Instructions to follow » Reproduce precisely the lines between the start of the data below and the line with "others 0 (R10). -/", both included.

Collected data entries
/---

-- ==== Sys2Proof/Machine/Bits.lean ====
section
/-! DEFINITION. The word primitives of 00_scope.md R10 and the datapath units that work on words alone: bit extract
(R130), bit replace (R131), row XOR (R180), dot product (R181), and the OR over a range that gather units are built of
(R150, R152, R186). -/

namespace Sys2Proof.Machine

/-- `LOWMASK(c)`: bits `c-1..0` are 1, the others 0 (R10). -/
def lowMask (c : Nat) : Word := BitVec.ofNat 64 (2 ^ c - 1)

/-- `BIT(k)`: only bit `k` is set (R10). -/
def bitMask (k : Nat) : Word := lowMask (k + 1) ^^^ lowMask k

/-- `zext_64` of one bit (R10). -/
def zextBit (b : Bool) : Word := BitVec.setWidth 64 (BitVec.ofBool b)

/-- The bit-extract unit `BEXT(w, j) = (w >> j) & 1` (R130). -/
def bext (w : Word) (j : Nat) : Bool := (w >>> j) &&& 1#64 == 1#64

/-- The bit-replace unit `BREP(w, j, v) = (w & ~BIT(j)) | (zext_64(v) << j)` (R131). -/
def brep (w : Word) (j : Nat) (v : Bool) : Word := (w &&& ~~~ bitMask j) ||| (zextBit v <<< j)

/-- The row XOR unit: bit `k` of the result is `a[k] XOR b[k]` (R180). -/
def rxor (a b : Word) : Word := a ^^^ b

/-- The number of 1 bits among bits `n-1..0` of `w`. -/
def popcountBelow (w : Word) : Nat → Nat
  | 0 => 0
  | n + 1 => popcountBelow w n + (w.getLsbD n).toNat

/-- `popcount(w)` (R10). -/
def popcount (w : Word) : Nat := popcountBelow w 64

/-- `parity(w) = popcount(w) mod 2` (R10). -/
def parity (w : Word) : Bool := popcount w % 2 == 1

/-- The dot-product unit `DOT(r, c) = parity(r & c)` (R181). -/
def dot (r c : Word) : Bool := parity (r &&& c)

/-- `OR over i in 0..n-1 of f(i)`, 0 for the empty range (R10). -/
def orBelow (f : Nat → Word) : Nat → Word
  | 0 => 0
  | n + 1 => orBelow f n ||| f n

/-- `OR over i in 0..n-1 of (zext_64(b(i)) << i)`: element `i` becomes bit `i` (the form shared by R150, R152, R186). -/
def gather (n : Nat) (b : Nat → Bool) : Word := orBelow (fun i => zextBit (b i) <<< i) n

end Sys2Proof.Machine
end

\---

Task solution »
-- ==== Sys2Proof/Machine/Bits.lean ====
section
/-! DEFINITION. The word primitives of 00_scope.md R10 and the datapath units that work on words alone: bit extract
(R130), bit replace (R131), row XOR (R180), dot product (R181), and the OR over a range that gather units are built of
(R150, R152, R186). -/

namespace Sys2Proof.Machine

/-- `LOWMASK(c)`: bits `c-1..0` are 1, the others 0 (R10). -/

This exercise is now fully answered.